March 21, 2012

Album Review: SHARKS' "No Gods"

Before there was ever such thing as a BUZZSound here on AS, there was this -- the feature piece that preceded the up-and-comer spotlights which included SHARKS, a then-unsigned crew of Brit-punks who nabbed the 25th spot on 2010's top albums with their remarkable Show of Hands EP. It's hard to believe it's been two whole years of budding hype surrounding the latest UK punk export without as much of a full-length debut to back up the anticipation, but the day of judgement has finally arrived for SHARKS on No Gods. Now part of the Rise Records roster (alongside everyone from Hot Water Music, The Bouncing Souls and Make Do and Mend,) SHARKS' first proper LP lengthily shows off their teeth as a band that's as brash as they are self-aware of their influences.

What has made SHARKS so endearing within punk circles (defined best by the diversity of band's they've toured with over the years including The Gaslight Anthem, Gallows and Title Fight) probably has something to do with the timeless influences they unabashedly cop. Despite fronting a nihilistic slant here on No Gods, they respectfully rip out and reassemble the pages of scene vets' such as The Clash and their commercial appeal, The Replacement's unpretentious intellectualism and a slice of Springsteen's Americana. You can tell they're still figuring out how to make it their own here without jilting the formula too much, but their hungry potential still flares up along the way.

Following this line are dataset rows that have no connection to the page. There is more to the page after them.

/-! ## Block status, fault pin, boot, supply -/

/-- The ZID block beside its registers. -/
structure ZidState where
  /-- MINW of the running interval in ms, 0 when none runs, and the instant of its trigger in ns of the oscillator (R485) -/
  minLeft : Nat
  trigAt : Nat
  /-- a LED test runs (R489), and the instant of its write in ns of the oscillator -/
  ledTest : Bool
  ledAt : Nat
  /-- consecutive low readings while driven high (R488) -/
  lowReads : Nat
  deriving DecidableEq, Repr

/-- Phases of the module's supply and start (R491 to R503). -/
inductive Phase where
  /-- unpowered or held in reset -/
  | off
  /-- hurdles running -/
  | starting
  /-- a critical hurdle failed; the module resets itself after 1 s (R497) -/
  | failed
  /-- halted by the way HALT of a hurdle (R497) -/
  | halted
  /-- H15 passed -/
  | running
  /-- a power failure is detected and the shutdown runs (R503) -/
  | shutdown
  deriving DecidableEq, Repr

/-- An entry of the hurdle ledger (Table 2 of spec/22_start_up_hurdles.md). -/
structure LedgerEntry where
  seq : Word
  boot : Nat
  hurdle : Nat
  act : Bool
  mark : Nat
  result : Nat
  way : Nat
  detail : Nat
  ms : Nat
  deriving DecidableEq, Repr

/-- Start-up and supply beside their registers. -/
structure BootState where
  phase : Phase
  /-- the hurdle in progress, none when the start has ended or stopped -/
  cur : Option Nat
  /-- ms from reset release to the end of H0, whose entries are written when H1 ends -/
  h0ms : Nat
  /-- hurdle H14 has started the loops (R216, Table 1 of spec/22_start_up_hurdles.md) -/
  control : Bool
  /-- ledger slots that hold a valid entry, by slot -/
  ledger : List (Nat × LedgerEntry)
  /-- ledger slots that fail their CRC -/
  badSlots : List Nat
  /-- hurdles of this start that ended with PASS or NOFIT -/
  passed : List Nat
  /-- H11 was taken its way SKIP, so H14 is skipped with it -/
  skip14 : Bool
  /-- H13 was taken its way OTHER or failed: no join -/
  noJoin : Bool
  /-- H7 was taken its way OTHER: ports A and B stay disabled -/
  onlyS : Bool
  /-- the lane or bank that the last failure of H4 named (DETAIL), taken failed under way OTHER -/
  testDetail : Option Nat
  /-- the hurdle in progress belongs to an activation run (ACT) -/
  act : Bool
  /-- the start's hurdle that an activation run interrupted -/
  resume : Option Nat
  /-- the tick number at which the hurdle in progress began (R495) -/
  since : Nat
  /-- the oscillator's ns at which a critical hurdle failed (R497) -/
  failNs : Nat
  deriving DecidableEq, Repr

/-! ## Dispatch, solver, results -/

/-- The present dispatch cycle (R100 to R108). -/
structure Cycle where
  number : Word
  startLap : Nat
  startEpoch : Nat
  deadline : Nat
  tau0 : Nat
  grid1 : Nat
  shift : Nat
  warm : Bool
  timeGrid : Bool
  /-- the module's registers as the cycle-start sett holds them (R101) -/
  vals : Tab 32
  /-- linearisation point, aligned and projected (R108, R170) -/
  lin : Traj
  linProj : Bool
  linSafe : Bool
  /-- draw forecast of each scenario, substation and step k: a numerator over 1000 × 65536^k W (R115) -/
  demand : List Int
  /-- import and export price of each scenario and step (R116) -/
  prices : List (Int × Int)
  /-- scenario weights, numerators over their sum (R119) -/
  weights : List Nat
  /-- initial values q_-1 and x_0 of each unit, register encoding (R114) -/
  init : List Int
  deriving DecidableEq, Repr
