-- ==== Sys2Proof/Machine/Ops.lean ====
section
/-!
DEFINITION. Machine/Ops.lean: the named operations over the registers that every block shares: reading and writing a
register and its fields, saturating counters (R481), events and interrupt bits with the FAULT_N trigger (R479,
R484 to R487 of spec/21_block_status_fault_pin.md), fault injection bits (R482, R483), the answer of a host window
access, and frames sent.
-/

namespace Sys2Proof.Machine

/-! ## Registers -/

/-- The stored value of the register at an address. -/
def State.rd (s : State) (a : Nat) : Word := tabGet 0#32 s.regs a

/-- Store a value in the register at an address. -/
def State.wr (s : State) (a : Nat) (v : Word) : State := { s with regs := tabSet 0#32 s.regs a v }

/-- Bits `lo + n - 1 : lo` of a register, as a number. -/
def State.fld (s : State) (a lo n : Nat) : Nat := bitsOf (s.rd a) lo n

/-- Bits `lo + n - 1 : lo` of a register, read as two's complement. -/
def State.sfld (s : State) (a lo n : Nat) : Int := signedOf n (s.fld a lo n)

/-- Set bits `lo + n - 1 : lo` of a register. -/
def State.setFld (s : State) (a lo n v : Nat) : State := s.wr a (putBits (s.rd a) lo n v)

/-- Bit `i` of a register. -/
def State.bit (s : State) (a i : Nat) : Bool := bitOf (s.rd a) i

/-- Set bit `i` of a register to `b`. -/
def State.setBit (s : State) (a i : Nat) (b : Bool) : State := s.setFld a i 1 b.toNat

/-- The whole register as a number. -/
def State.nat (s : State) (a : Nat) : Nat := (s.rd a).toNat

/-- The whole register read as two's complement. -/
def State.int (s : State) (a : Nat) : Int := (s.rd a).toInt

/-- Add `n` to a counter, which saturates at 0xFFFF_FFFF (R481). -/
def State.countN (s : State) (a n : Nat) : State := s.wr a (satWordN (s.nat a + n))

/-- Add 1 to a counter, which saturates at 0xFFFF_FFFF (R481). -/
def State.count (s : State) (a : Nat) : State := s.countN a 1

/-- Fold an operation over a list, from its first element on. -/
def State.forEach {α : Type} (s : State) (l : List α) (f : State → α → State) : State := l.foldl f s

/-- Apply an operation when a condition holds. -/
def State.onlyIf (s : State) (c : Bool) (f : State → State) : State := if c then f s else s

/-! ## Time -/

/-- The absolute tick number: LAP_COUNT × 4,096 + tick (R42). -/
def State.now (s : State) : Nat := s.lap.count * 4096 + s.lap.tick

/-- The length of the last lap in ns, the FREE period before the first. -/
def State.lastLap (s : State) : Nat := let p := s.fld Reg.LAP_PERIOD 0 25; if p = 0 then s.lap.freePeriod else p

/-- The instant of the present tick, ns of the module's oscillator since reset release. -/
def State.oscNs (s : State) : Nat := s.tscNs + s.lap.tick * s.lastLap / 4096

/-- An instant, in ns of the oscillator, lies before the end of the present tick: what is timed to it may take place. -/
def State.reached (s : State) (t : Nat) : Bool := t ≤ s.oscNs + s.lastLap / 4096

/-- An image runs: IMG_RUN.VALID. -/
def State.imgRuns (s : State) : Bool := s.bit Reg.IMG_RUN 1

/-- A power failure has been detected and the shutdown runs (R502). -/
def State.pfailed (s : State) : Bool := s.boot.phase = .shutdown

/-- A free value: the counter of free values advances by one. -/
def State.nextFree (s : State) : State := { s with free := s.free + 1 }

/-! ## The FAULT_N pin (R484 to R487) -/

/-- Phase START of FAULT_N is over: the start sequence released the pin at H15 (R484, R494). -/
def State.pinReleased (s : State) : Bool := s.boot.phase = .running

/-- The phase of FAULT_N: the first row of Table 1 whose condition holds (R484). -/
def State.faultPhase (s : State) : Nat :=
  if s.pfailed then 4 else if !s.pinReleased then 1 else if s.zid.minLeft > 0 then 2
  else if s.bit Reg.ZID_FAULT_CTRL 0 then 3 else 0

/-- A trigger (R485 to R487): MINW restarts, LATCH sets HOLD, the trigger is recorded and counted. -/
def State.trigger (s : State) (source irqBit : Nat) (isAssert : Bool) : State :=
  let rec_ : Word := BitVec.ofNat 32 (source + irqBit * 2 ^ 8 + isAssert.toNat * 2 ^ 16)
  let s1 := s.onlyIf (s.faultPhase = 0) (fun s => s.wr Reg.ZID_FAULT_FIRST rec_)
  let s2 := (s1.wr Reg.ZID_FAULT_LAST rec_).count Reg.ZID_CNT_FAULT
  let s3 := (s2.setBit Reg.ZID_STAT 0 true).setBit Reg.ZID_IRQ 0 true
  let s4 := s3.onlyIf (s3.bit Reg.ZID_FAULT_CFG 16) (fun s => s.setBit Reg.ZID_FAULT_CTRL 0 true)
  { s4 with zid := { s4.zid with minLeft := s4.fld Reg.ZID_FAULT_CFG 0 12, trigAt := s.oscNs } }

/-- An event sets its bit of an IRQ register (R479) and, when the bit is enabled and the block's SOURCE is enabled in
ZID_FAULT_SRC, is a trigger of FAULT_N, whether or not the bit was already set. -/
def State.irqAt (s : State) (irqReg enReg source i : Nat) : State :=
  let s1 := s.setBit irqReg i true
  s1.onlyIf (s1.bit enReg i && s1.bit Reg.ZID_FAULT_SRC source) (fun s => s.trigger source i false)

/-- Interrupt bits of the blocks: IRQ register, enable register and SOURCE number of each
(SOURCE numbers: R465 of spec/20_spoor.md). -/
def State.irqImg (s : State) (i : Nat) : State := s.irqAt Reg.IMG_IRQ Reg.IMG_IRQ_EN 0x01 i
def State.irqLap (s : State) (i : Nat) : State := s.irqAt Reg.LAP_IRQ Reg.LAP_IRQ_EN 0x02 i
def State.irqSett (s : State) (i : Nat) : State := s.irqAt Reg.SETT_IRQ Reg.SETT_IRQ_EN 0x03 i
def State.irqDsp (s : State) (i : Nat) : State := s.irqAt Reg.DSP_IRQ Reg.DSP_IRQ_EN 0x04 i
def State.irqRes (s : State) (i : Nat) : State := s.irqAt Reg.DSP_RES_IRQ Reg.DSP_RES_IRQ_EN 0x04 i
def State.irqSlv (s : State) (i : Nat) : State := s.irqAt Reg.SLV_IRQ Reg.SLV_IRQ_EN 0x05 i
def State.irqFab (s : State) (i : Nat) : State := s.irqAt Reg.FAB_IRQ Reg.FAB_IRQ_EN 0x06 i
def State.irqLoop (s : State) (i : Nat) : State := s.irqAt Reg.LOOP_IRQ Reg.LOOP_IRQ_EN 0x07 i
def State.irqFbp (s : State) (i : Nat) : State := s.irqAt Reg.FBP_IRQ Reg.FBP_IRQ_EN 0x08 i
def State.irqAin (s : State) (i : Nat) : State := s.irqAt Reg.AIN_IRQ Reg.AIN_IRQ_EN 0x09 i
def State.irqAout (s : State) (i : Nat) : State := s.irqAt Reg.AOUT_IRQ Reg.AOUT_IRQ_EN 0x0A i
def State.irqDio (s : State) (i : Nat) : State := s.irqAt Reg.DIO_IRQ Reg.DIO_IRQ_EN 0x0B i
def State.irqMtr (s : State) (i : Nat) : State := s.irqAt Reg.MTR_IRQ Reg.MTR_IRQ_EN 0x0C i
def State.irqCan (s : State) (ch i : Nat) : State := s.irqAt (Reg.CAN_IRQ ch) (Reg.CAN_IRQ_EN ch) (0x0D + ch) i
def State.irqEth (s : State) (i : Nat) : State := s.irqAt Reg.ETH_IRQ Reg.ETH_IRQ_EN 0x11 i
def State.irqPtp (s : State) (i : Nat) : State := s.irqAt Reg.PTP_IRQ Reg.PTP_IRQ_EN 0x12 i
def State.irqHwp (s : State) (i : Nat) : State := s.irqAt Reg.HWP_IRQ Reg.HWP_IRQ_EN 0x13 i
def State.irqPair (s : State) (i : Nat) : State := s.irqAt Reg.PAIR_IRQ Reg.PAIR_IRQ_EN 0x14 i
def State.irqKey (s : State) (i : Nat) : State := s.irqAt Reg.KEY_IRQ Reg.KEY_IRQ_EN 0x15 i
def State.irqNvs (s : State) (i : Nat) : State := s.irqAt Reg.NVS_IRQ Reg.NVS_IRQ_EN 0x16 i
def State.irqRtc (s : State) (i : Nat) : State := s.irqAt Reg.RTC_IRQ Reg.RTC_IRQ_EN 0x17 i
def State.irqSpr (s : State) (i : Nat) : State := s.irqAt Reg.SPR_IRQ Reg.SPR_IRQ_EN 0x18 i
def State.irqBoot (s : State) (i : Nat) : State := s.irqAt Reg.BOOT_IRQ Reg.BOOT_IRQ_EN 0x19 i
def State.irqPwr (s : State) (i : Nat) : State := s.irqAt Reg.PWR_IRQ Reg.PWR_IRQ_EN 0x1A i

/-! ## Fault injection (R482, R483) -/

/-- An INJ bit's test has run: the bit clears, and ZID_CNT_INJ counts it when it was set (R483). -/
def State.injRan (s : State) (injReg i : Nat) : State :=
  if s.bit injReg i then (s.setBit injReg i false).count Reg.ZID_CNT_INJ else s

/-- The result of a test under its INJ bit: inverted while the bit is set. -/
def State.injTest (s : State) (injReg i : Nat) (b : Bool) : Bool := b != s.bit injReg i

/-! ## Answers and frames -/

/-- The newest readable epoch, 0 while no sett of the present start is readable (R82). -/
def State.readableEpoch (s : State) : Nat := ((s.sett.held.head?).map (·.epoch)).getD 0

/-- Record the answer of a host window access. -/
def State.answerWith (s : State) (st : Status) (info : Word) (data : List Word) (epoch : Nat) : State :=
  { s with answer := ⟨st, info, data, epoch⟩ }

/-- Begin a command that sends frames: the frames of the last sending command are forgotten. -/
def State.clearSent (s : State) : State := { s with sent := [] }

/-! ## Charges (R52) -/

/-- The classes of the pacer, in the order of spec/02_laps_budgets_batons.md. -/
def classFbp : Nat := 0
def classLoop : Nat := 1
def classSlv : Nat := 2
def classMtr : Nat := 3
def classAin : Nat := 4
def classNet : Nat := 5
def classCan : Nat := 6
def classHwp : Nat := 7
def classNvs : Nat := 8
def classSpr : Nat := 9
def classSelf : Nat := 10
def classPair : Nat := 11

/-- The resources of the pacer (Table 3 of spec/02_laps_budgets_batons.md). -/
def resCore : Nat := 0
def resFab : Nat := 1
def resNvw : Nat := 2
def resDram : Nat := 3

/-- The module charges `n` charge units to class `c` on resource `r` (R52). A use above the largest single charge is a row
of single charges. NVW is not metered after a power failure is detected (R61). -/
def State.charge (s : State) (c r n : Nat) : State :=
  if r = 2 && s.pfailed then s else { s with used := s.used.set (4 * c + r) (s.used.getD (4 * c + r) 0 + n) }

/-- The started blocks of 64 bytes of `n` bytes. -/
def blocks64 (n : Nat) : Nat := (n + 63) / 64

/-- What the sending of a frame charges: the class, FAB blocks, DRAM blocks (R341, R352, R384, R391, R398, R421). -/
def Frame.cost (f : Frame) : Nat × Nat × Nat :=
  let b := blocks64 f.payload.length
  match f.kind with
  | .response => (classHwp, b, b)
  | .setpoint => (classNet, 1, 1)
  | .delayReq | .challenge => (classNet, 1, 0)
  | .heartbeat | .grant => (classPair, 1, 0)
  | .mirror => (classPair, b, b)
  | .arpRequest | .arpReply | .echoReply | .mirrorAck | .canFrame | .dispatchState | .syncLost => (classNet, 0, 0)

/-- Send a frame. -/
def State.send (s : State) (f : Frame) : State :=
  let c := f.cost
  (({ s with sent := s.sent ++ [f] }).charge c.1 resFab c.2.1).charge c.1 resDram c.2.2

/-! ## Rounding left open -/

/-- An exact value as an integer: itself, or one of its two neighbours, which of them being free. -/
def State.roundOpen (s : State) (q : Rat) : Int × State :=
  if q.den = 1 then (q.num, s) else (q.floor + ((Config.free s.free).getLsbD 0).toNat, s.nextFree)

/-- The square root of an exact value as a natural number, rounded in a direction left open. -/
def State.sqrtOpen (s : State) (q : Rat) : Nat × State :=
  let f := Nat.sqrt q.floor.toNat
  if ((f * f : Nat) : Rat) = q then (f, s) else (f + ((Config.free s.free).getLsbD 0).toNat, s.nextFree)

/-- A free value of `n` bits. -/
def State.freeBits (s : State) (n : Nat) : Nat × State := ((Config.free s.free).toNat % 2 ^ n, s.nextFree)

/-! ## Associations (sparse lists of structured entries) -/

/-- The entry of a number, else the default. -/
def assocGet {α : Type} (d : α) : List (Nat × α) → Nat → α
  | [], _ => d
  | (a, v) :: t, k => if a = k then v else assocGet d t k

/-- Put an entry, keeping the numbers in order. -/
def assocPut {α : Type} : List (Nat × α) → Nat → α → List (Nat × α)
  | [], k, v => [(k, v)]
  | (a, x) :: t, k, v =>
    if k < a then (k, v) :: (a, x) :: t else if a = k then (k, v) :: t else (a, x) :: assocPut t k v

/-- Remove an entry. -/
def assocDel {α : Type} (l : List (Nat × α)) (k : Nat) : List (Nat × α) := l.filter (fun e => e.1 != k)

/-- Whether an entry is listed. -/
def assocHas {α : Type} (l : List (Nat × α)) (k : Nat) : Bool := l.any (fun e => e.1 == k)

/-- Entry `i` of a list of numbers, 0 past its end. -/
def listGet (l : List Nat) (i : Nat) : Nat := l.getD i 0

/-- The answer of a meaning: a command that arrives while the module is off has no effect; otherwise the next state, in
which only the frames that this command sent stand in `sent`. -/
def State.act (s : State) (f : State → State) : Host.Outcome State Fault Refusal :=
  .next (if s.boot.phase = .off then s else f s.clearSent)

/-- The epoch that the next commit takes: one above the last, or the one a start or a switchover set (R71). -/
def State.nextEpoch (s : State) : Nat := s.sett.jumpTo.getD (s.sett.epoch + 1)

end Sys2Proof.Machine
end

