-- ==== Sys2Proof/Machine/PairRun.lean ====
section
/-!
DEFINITION. Machine/PairRun.lean: the mirror (R398 to R401), the copy and the units of a join (R403), entering and
leaving the active role (R393 to R396, R404 to R406) of spec/16_pair_operation.md, and the PAIR writes.
-/

namespace Sys2Proof.Machine

/-! ## Levels, with what they gate (R387, R388) -/

/-- An operation that may change the right to drive: when DRIVE falls, the ready LOOP and FBP buffers are gated (R328). -/
def State.gating (s : State) (f : State → State) : State :=
  let t := f s
  t.onlyIf (s.gatesOpen && !t.gatesOpen) State.canGate

/-- INTLK_IN changes. -/
def State.intlkChange (s : State) (level : Bool) : State := s.gating (fun t => t.intlkLevel level)

/-- GRANT_IN changes. -/
def State.grantChange (s : State) (level : Bool) : State := s.gating (fun t => t.grantLevel level)

/-- INTLK_IN changes while the module is off: only its level is there at the next start. -/
def State.intlkOff (s : State) (level : Bool) : State := { s with pair := { s.pair with intlkIn := level } }

/-- GRANT_IN changes while the module is off. -/
def State.grantOff (s : State) (level : Bool) : State := { s with pair := { s.pair with grantIn := level } }

/-! ## The unit that an ACTIVE module sends (R398) -/

/-- The states of a loop's 8 stages, three signed words each. -/
def loopBytes (x : LoopRun) : List Byte :=
  (List.range 8).flatMap (fun j => let t := x.stages.getD j (0, 0, 0)
    leBytes 4 (wrapInt 32 t.1) ++ leBytes 4 (wrapInt 32 t.2.1) ++ leBytes 4 (wrapInt 32 t.2.2))

/-- The stage states that the bytes of a loop carry. -/
def loopStages (b : List Byte) : List (Int × Int × Int) :=
  (List.range 8).map (fun j =>
    let w (k : Nat) : Int := signedOf 32 (leNat ((b.drop (12 * j + 4 * k)).take 4))
    (w 0, w 1, w 2))

/-- The field output image: 16 analog codes of 2 bytes, then the digital states, in 64 bytes. -/
def State.outputBytes (s : State) : List Byte :=
  (List.range 16).flatMap (fun n => leBytes 2 (s.aoOut n).1) ++ leBytes 4 s.doOut.toNat ++ List.replicate 28 0#8

/-- The NV records made since the previous unit, after those that no acknowledgement has covered: a kind byte, the offset,
the length, the bytes. -/
def State.nvRecords (s : State) : List Byte :=
  (s.pair.keepWarm ++ s.pair.recWarm).flatMap (fun e => leBytes 1 0 ++ leBytes 4 e.1 ++ leBytes 4 e.2 ++ s.sramGet e.1 e.2)
    ++ (s.pair.keepUser ++ s.pair.recUser).flatMap (fun o => leBytes 1 1 ++ leBytes 4 o ++ leBytes 4 16 ++ s.userUnit o)
    ++ leBytes 1 2 ++ leBytes 4 (s.tallyV 0).toNat

/-- A unit for a committed sett, its CMAC under PAIR_KEY.LINKSLOT at its end. -/
def State.unitBytes (s : State) (f : Sett) : List Byte :=
  let body := bytesAt (tabGet 0#8 f.bytes) 0 (s.nat Reg.SETT_SIZE) ++ bytesAt (tabGet 0#8 s.fbp.applied) 0 s.imgDataSize
    ++ (List.range 64).flatMap (fun n => loopBytes (s.loopRun n)) ++ s.outputBytes ++ s.nvRecords
  body ++ (s.macUnder engPair (s.fld Reg.PAIR_KEY 0 5) body).getD (List.replicate 16 0#8)

/-- Records that no acknowledgement covers stay for the next unit, while the partner may still take them: one that lags by
more than R96 allows joins anew, with a copy of all of them. -/
def State.recKeep (s : State) (epoch : Nat) : State :=
  let lost := s.sett.acked + 4 < epoch
  let pair := { s.pair with
    keepWarm := if lost then [] else s.pair.keepWarm, keepUser := if lost then [] else s.pair.keepUser }
  { s with pair := pair }

/-- For each sett that it commits, the active module sends a unit over the link; the records of the next one begin. -/
def State.mirrorSend (s : State) (f : Sett) : State :=
  if s.pair.role ≠ 1 || s.pairState ≠ 4 then s
  else
    let t := s.recKeep f.epoch
    let s1 := t.send ⟨.mirror, 3, 0, 0, t.unitBytes f⟩
    let pair := { s1.pair with
      keepWarm := s1.pair.keepWarm ++ s1.pair.recWarm, keepUser := s1.pair.keepUser ++ s1.pair.recUser, recWarm := [], recUser := [] }
    { s1 with pair := pair }

/-- The accepted trajectory with its multipliers as bytes: 0 without one, else 1, the number of values and the number of
multipliers, and each value in 16 bytes (the layout is the model's own, log entry 72). -/
def trajBytes (t : Option Traj) : List Byte := match t with
  | none => [0#8]
  | some x => 1#8 :: leBytes 4 x.x.length ++ leBytes 4 x.mult.length ++ (x.x ++ x.mult).flatMap (fun v => leBytes 16 (wrapInt 128 v))

/-- Laps to the next cycle start, as bytes: 0 without one (R399). -/
def State.phaseBytes (s : State) : List Byte := match s.dsp.nextStart with
  | none => [0#8]
  | some l => 1#8 :: leBytes 4 (l - s.lap.count)

/-- The active module sends the dispatch state (R399): the accepted trajectory with its multipliers, the cycle phase, and the
result streams. -/
def State.dispatchSend (s : State) : State :=
  if s.pair.role ≠ 1 || s.pairState ≠ 4 then s
  else s.send ⟨.dispatchState, 3, 0, 0, trajBytes s.dsp.accepted ++ s.phaseBytes ++ s.dsp.header ++ s.dsp.setpoints
    ++ s.dsp.streams.flatMap bytesOfWords⟩

/-- It is sent after each publication, and whenever the accepted trajectory changes; `s` is the state before (R399). -/
def State.dispatchOut (t s : State) : State :=
  t.onlyIf (t.dsp.header != s.dsp.header || t.dsp.accepted != s.dsp.accepted) State.dispatchSend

Impassioned anthemic tracks such as "'Til the Wonders Rise," lead single "Arcane Effigies" and "What Entails" are climactic portrayals of SHARKS' peaking chorus lines that emphasize James Mattock's maturing vox. Nostalgically wistful lyrical look-backs ("Able Moving Hearts," "Patient Spider," "Luck") on the other hand showcase a beyond-his-years songwriting perspective from the 21-year-old frontman. While No Gods' rockier moments confront some dovetailing tempos at times, SHARKS deflect each lull with refreshingly soft-skinned cruisers to break them apart ("On a Clear Day You Can See Yourself," "Dawn Soft Light.") Solid as it may be, anyone anticipating SHARKS to reinvent punk rock on No Gods might want to consider lowering their expectations to a more reasonable level. As far as debut LPs go however, the Leamington Spa quartet preach to the genre's most enlightened and ageless qualities in earnest.

SHARKS' No Gods is available now on Rise Records.